Zed was impressed. Carbon-based lifeforms were always famed for their diversity. But two sapient species within such a small area, with apparently thousands of sentient species remaining on the list? This was on the extreme end of the spectrum! Silicon-based life was much more unitary. In fact, there were only six distinct species that could be found on the entirety of Pyrrhus. The Pyrrheans were the only sapient species among them.
Hess continued with his recounting.
“The short-fur enraged the boar and ran with it chasing behind. He leapt over the pit while the boar charged blindly and dropped into it when the ground caved beneath its feet. Hess was basking high up on a nearby tree then; he was woken by the commotion, but after seeing that it had nothing to do with him, he went back to sleep. A few days later, Hess noticed that the pit had disappeared. Of course, he wasn’t really Hess back then, just another snake. He did not understand what the sudden disappearance of the pit meant. But when the Burning-man asked Hess to show him a burrow or a cave he could enter, Hess remembered about it again. He was smarter now. He connected the clues and realized what the short-fur had done.”
“Then decided to try it out on me,” teased Zed.
Hess shrank his neck.
“Don’t worry about it,” Zed comforted him. “I’m not mad about it anymore. In fact, I’m quite impressed you managed to figure all that out by yourself in the heat of the moment. That brings me to my final question for you. Will you join me as my subordinate?”
Zed locked eyes with the snake. “If you choose to do so, you will have to follow all my orders, to the letter, unquestioningly. In return, you will never lack for anything. Food, safety, mates, you want them, you’ll have them.
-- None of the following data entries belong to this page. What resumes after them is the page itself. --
theorem RestInv.render (h : RestInv s) (pix : Fin 8 → Rgb) : RestInv (render pix s).state := by
  have hloads : RestInv (mainSteps (pixelIndices.map fun i => Machine.load i (pixelWord (pix i))) s) := by
    refine mainSteps_induct ?_ (fun u hu => hu.preempt) h
    intro f hf u hu
    obtain ⟨i, -, rfl⟩ := List.mem_map.1 hf
    exact hu.load i _
  have htx := hloads.preempt.transmit
  unfold Machine.render
  cases hx : Machine.transmit (Machine.preempt (mainSteps (pixelIndices.map fun i => Machine.load i (pixelWord (pix i))) s)) with
  | done u => rw [hx] at htx; exact htx.preempt.latch
  | faulted u => rw [hx] at htx; exact htx

/-- A count below an `int8` value read is at most 127 (rule R183). -/
theorem RestInv.animateEnd (h : RestInv s) (n : Reg8) : RestInv (animateEnd n s).1 := by
  unfold Machine.animateEnd
  split
  · exact h.congr (h.range.congr rfl rfl rfl) (Nat.zero_le _)
  · have hn := (toInt_range8 n).2
    exact h.congr (h.range.congr rfl rfl rfl) (show (s.acnt + 1).toNat ≤ 127 by omega)

theorem RestInv.whiteEnd (h : RestInv s) (v : Reg8) : RestInv (whiteEnd v s).1 := h.congr (h.range.congr rfl rfl rfl) h.acnt

theorem RestInv.solidEnd (h : RestInv s) (v : Reg8) : RestInv (solidEnd v s).1 := h.congr (h.range.congr rfl rfl rfl) h.acnt

theorem RestInv.tickEnd (h : RestInv s) (v : Reg8) : RestInv (tickEnd v s).1 := by
  unfold Machine.tickEnd
  split
  · exact h
  · exact h.whiteEnd v
  · exact h.animateEnd v
  · exact h.solidEnd v

theorem RestInv.readTick {rest : Reg8 → State → State × TickEnd} (hrest : ∀ v u, RestInv u → RestInv (rest v u).1)
    (h : RestInv s) : RestInv (readTick rest s).state := by
  have hx := hrest (position s) _ h.get.preempt
  unfold Machine.readTick
  dsimp only
  split
  · exact hx.raise _
  · exact hx.preempt
  · exact hx.preempt.render _

theorem RestInv.tick (h : RestInv s) : RestInv (tick s).state := by
  unfold Machine.tick
  split
  · exact h
  · exact h.readTick fun v _ hu => hu.whiteEnd v
  · exact h.readTick fun v _ hu => hu.animateEnd v
  · exact h.readTick fun v _ hu => hu.solidEnd v

theorem RestInv.entry (h : RestInv s) : RestInv (entry s) := by
  unfold Machine.entry
  split
  · exact h.setRail false
  · exact (h.setRail true).preempt.configure 1 false (by decide) (by decide) (toInt_range8 _)
  · exact h
  · exact h.configure 1 true (by decide) (by decide) (toInt_range8 _)

theorem operands_of_wellFormed {min max step init : Int} {w : Bool} (h : (Instr.encCfg min max step init w).wellFormed = true) :
    InInt8 min ∧ InInt8 max ∧ InInt8 init := by
  simp only [Instr.wellFormed, Bool.and_eq_true, decide_eq_true_eq] at h
  exact ⟨h.1.1.1, h.1.1.2, h.2⟩

/-- A tick that answers a next state answers the tick's (rules R180, R181). -/
theorem eq_tick_of_exec (h : exec .ctlTick s = .next t) : t = (tick s).state := by
  simp only [exec, execCtlTick] at h
  split_ifs at h
  injection h with h
  exact h.symm

/-- Every whole operation that a word can spell keeps the invariant. -/
theorem RestInv.exec {i : Instr} (h : RestInv s) (hi : i.wellFormed = true) (he : exec i s = .next t) : RestInv t := by
  cases i
  case ctlTick =>
    obtain rfl := eq_tick_of_exec he
    exact h.tick
  all_goals injection he with he; subst he
  case plLoad idx pixel => exact h.load idx pixel
  case plTx => exact h.transmit
  case plLatch => exact h.latch
  case encEdge => exact h.edge
  case encGet => exact h.get
  case encCfg =>
    obtain ⟨hmin, hmax, hinit⟩ := operands_of_wellFormed hi
    exact h.configure _ _ hmin hmax hinit
  case ctlRail level => exact h.setRail level
  case ctlEntry => exact h.entry
  case ctlAdv | sysCli | sysSei | envPins | envBtn => exact h.congr (h.range.congr rfl rfl rfl) h.acnt

theorem RestInv.exec_inv {i : Instr} (h : RestInv s) (hp : s.place = .between) (hi : i.wellFormed = true)
    (he : Machine.exec i s = .next t) : Inv t :=
  (h.exec hi he).inv ((exec_place he).1.trans hp)

/-! The parts of the operations between two preemption points. -/

theorem RestInv.cfgStep (h : RestInv s) (todo : List CfgReg) {min max init : Int} (step : Int) (w : Bool) (hmin : InInt8 min)
    (hmax : InInt8 max) (hinit : InInt8 init) : Inv (cfgStep todo min max step init w s) := by
  unfold Machine.cfgStep
  split
  · exact h
  · rename_i r rest
    have hr := h.encoder (cfgWrite_encoderOnly min max step init w r s) (h.rangeInv.cfgWrite step w hmin hmax hinit r)
    split
    · exact hr
    · exact hr.standAt rfl ⟨hmin, hmax, hinit⟩

theorem RestInv.startLatch (h : RestInv s) : Inv (startLatch s) := h.lowerLine.standAt rfl trivial

theorem RestInv.startEntry (h : RestInv s) (hp : s.place = .between) : Inv (startEntry s) := by
  unfold Machine.startEntry
  split
  · exact (h.setRail false).inv hp
  · exact (h.setRail true).standAt rfl trivial
  · exact h.inv hp
  · exact h.cfgStep _ 1 true (by decide) (by decide) (toInt_range8 _)

theorem RestInv.startTick (h : RestInv s) (hp : s.place = .between) : Inv (startTick s) := by
  unfold Machine.startTick
  split
  · exact h.inv hp
  all_goals exact h.get.standAt rfl trivial

theorem RestInv.afterRead (h : RestInv s) (v : Reg8) : Inv (afterRead v s) := by
  have hx := h.tickEnd v
  unfold Machine.afterRead
  dsimp only
  split
  · exact hx.raise _
  · exact hx.standAt rfl trivial
  · exact hx.standAt rfl trivial

theorem RestInv.loadStep (h : RestInv s) (todo : List (Fin 8 × Pixel)) : Inv (loadStep todo s) := by
  unfold Machine.loadStep
  split
  · exact h.standAt rfl trivial
  · split
    · exact (h.load _ _).standAt rfl trivial
    · exact (h.load _ _).standAt rfl trivial

/-- The invariant inside PL.TX with these bits of this masked run and these pixels still to send, but for the mask itself, which holds
from the first bit step on. -/
def SendInv (bits : List Bool) (later : List Pixel) (s : State) : Prop :=
  Inv (standAt (.sending bits later false false) (setIe false s))

/-- A frame may start where the frame buffer is written and no latch is owed (rule R124). -/
theorem RestInv.send_frame (h : RestInv s) (hl : s.lowed = false) (hw : frameWritten s = true) : SendInv (frameBits s.fb) [] s where
  range := h.range.congr rfl rfl rfl
  acnt := h.acnt
  line := h.line
  written := fun _ => hw
  dark := h.dark
  place := ⟨rfl, hl, hw⟩
  framed := fun hf => ⟨rfl, by
    rw [standAt_wire, setIe_wire, h.segment_eq_nil hf hl, ← frameSymbols_eq_bits]
    exact frameSymbols_isFrame s.fb⟩

/-- Under MASK_SCOPE = PIXEL nothing is asked of the wire. -/
theorem RestInv.send_pixel (h : RestInv s) (hpix : s.params.maskScope = .pixel) (hl : s.lowed = false) (hw : frameWritten s = true)
    (bits : List Bool) (later : List Pixel) : SendInv bits later s where
  range := h.range.congr rfl rfl rfl
  acnt := h.acnt
  line := h.line
  written := fun _ => hw
  dark := h.dark
  place := ⟨rfl, hl, hw⟩
  framed := fun hf => nomatch hpix.symm.trans hf

/-- A bit step moves one bit from those still to send to the wire (rules R93, R124). -/
theorem SendInv.emit {b : Bool} {bits : List Bool} {later : List Pixel} (h : SendInv (b :: bits) later s) :
    SendInv bits later (emit (bitSymbol b) s) where
  range := h.range.congr rfl rfl rfl
  acnt := h.acnt
  line := rfl
  written := h.written
  dark := fun hr => (if_neg (bitSymbol_ne_latch b)).trans (h.dark hr)
  place := h.place
  framed := fun hf => by
    obtain ⟨hlater, hframe⟩ := h.framed hf
    refine ⟨hlater, ?_⟩
    rw [standAt_wire, setIe_wire, emit_wire, segment_append (by simpa using bitSymbol_ne_latch b), List.append_assoc]
    exact hframe

theorem SendInv.sending {bits : List Bool} {later : List Pixel} (h : SendInv bits later s) (hie : s.ie = false)
    (saved shown : Bool) : Inv (standAt (.sending bits later saved shown) s) :=
  ⟨h.range.congr rfl rfl rfl, h.acnt, h.line, h.written, h.dark, ⟨hie, h.place.2⟩, h.framed⟩

/-- The end of a masked run: after the last pixel a latch is owed for a whole frame (rules R38, R93, R124). -/
theorem SendInv.unmask {later : List Pixel} (h : SendInv [] later s) (saved shown : Bool) : Inv (unmask later saved shown s) := by
  obtain ⟨hrange, hacnt, hline, -, hdark, ⟨-, hlowed, hwritten⟩, hframed⟩ := h
  unfold Machine.unmask
  split
  · refine RestInv.standAt ⟨hrange.congr rfl rfl rfl, hacnt, hline, fun _ => hwritten, hdark, trivial, fun hf => ?_⟩ ?_ ?_
    · simpa [WireFramed] using (hframed hf).2
    · cases shown <;> rfl
    · cases shown <;> trivial
  · rename_i hlater
    exact ⟨hrange.congr rfl rfl rfl, hacnt, hline, fun _ => hwritten, hdark, ⟨hlowed, hwritten⟩, fun hf => hlater (hframed hf).1⟩

theorem SendInv.bitStep {bits : List Bool} {later : List Pixel} (h : SendInv bits later s) (hie : s.ie = false)
    (saved shown : Bool) : Inv (bitStep bits later saved shown s) := by
  unfold Machine.bitStep
  split
  · exact h.unmask saved shown
  · split
    · rename_i hrest
      subst hrest
      exact h.emit.unmask saved shown
    · exact h.emit.sending hie saved shown

theorem SendInv.startBits {bits : List Bool} {later : List Pixel} (h : SendInv bits later s) (shown : Bool) :
    Inv (startBits bits later shown s) :=
  SendInv.bitStep (s := setIe false s) h rfl s.ie shown

/-- Under MASK_SCOPE = PIXEL the marker of a handler run keeps the invariant (rule R127). -/
theorem RestInv.emit_gap (h : RestInv s) (hpix : s.params.maskScope = .pixel) : RestInv (emit .gap s) :=
  ⟨h.range.congr rfl rfl rfl, h.acnt, rfl, h.written, h.dark, trivial, fun hf => nomatch hpix.symm.trans hf⟩

theorem RestInv.nextPixel (h : RestInv s) (hpix : s.params.maskScope = .pixel) (hl : s.lowed = false) (hw : frameWritten s = true)
    (ran : Bool) (later : List Pixel) (shown : Bool) : Inv (nextPixel ran later shown s) := by
  unfold Machine.nextPixel
  split
  · exact h
  · cases ran with
    | false => exact (h.send_pixel hpix hl hw _ _).startBits shown
    | true => exact ((h.emit_gap hpix).send_pixel hpix hl hw _ _).startBits shown

theorem RestInv.startTx (h : RestInv s) (shown : Bool) : Inv (startTx shown s) := by
  cases hl : s.lowed with
  | true => rw [startTx_latchMissing shown hl]; exact h.raise _
  | false =>
    cases hw : frameWritten s with
    | false => rw [startTx_unwritten shown hl hw]; exact h.raise _
    | true =>
      rw [startTx_written shown hl hw]
      cases hm : s.params.maskScope with
      | frame => exact (h.send_frame hl hw).startBits shown
      | pixel => exact h.nextPixel hm hl hw false _ shown

/-- An operation's first part, for those that have more than one (rule R226). -/
theorem start_next {i : Instr} (h : start i s = .next t) :
    (i = .plTx ∧ t = startTx false s) ∨ (i = .plLatch ∧ t = Machine.startLatch s) ∨
    (∃ min max step init w, i = .encCfg min max step init w ∧ t = startCfg min max step init w s) ∨
    (i = .ctlEntry ∧ t = startEntry s) ∨ (i = .ctlTick ∧ t = startTick s) ∨ exec i s = .next t := by
  cases i
  case ctlTick =>
    simp only [start] at h
    split_ifs at h
    injection h with h
    simp [h]
  case plTx => exact .inl ⟨rfl, (Host.Outcome.next.inj h).symm⟩
  case plLatch => exact .inr (.inl ⟨rfl, (Host.Outcome.next.inj h).symm⟩)
  case encCfg => exact .inr (.inr (.inl ⟨_, _, _, _, _, rfl, (Host.Outcome.next.inj h).symm⟩))
  case ctlEntry => exact .inr (.inr (.inr (.inl ⟨rfl, (Host.Outcome.next.inj h).symm⟩)))
  all_goals exact .inr (.inr (.inr (.inr (.inr h))))

/-- Every operation that a word can spell keeps the invariant up to its first preemption point. -/
theorem RestInv.start {i : Instr} (h : RestInv s) (hp : s.place = .between) (hi : i.wellFormed = true)
    (he : start i s = .next t) : Inv t := by
  rcases start_next he with ⟨-, rfl⟩ | ⟨-, rfl⟩ | ⟨min, max, step, init, w, rfl, rfl⟩ | ⟨-, rfl⟩ | ⟨-, rfl⟩ | he
  · exact h.startTx false
  · exact h.startLatch
  · obtain ⟨hmin, hmax, hinit⟩ := operands_of_wellFormed hi
    exact h.cfgStep _ step w hmin hmax hinit
  · exact h.startEntry hp
  · exact h.startTick hp
  · exact h.exec_inv hp hi he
I give you my word.”
Bending down, Zed placed Hess onto the ground and released his neck. Straightening up, he walked backwards, away from the snake. When he was two metres away, he stopped and summoned K2 back to his side. All the while, he never broke eye-contact.
“As you said yourself:” Zed spread out his empty palms, showing Hess that he was free to go. “The Burning-man keeps his word.”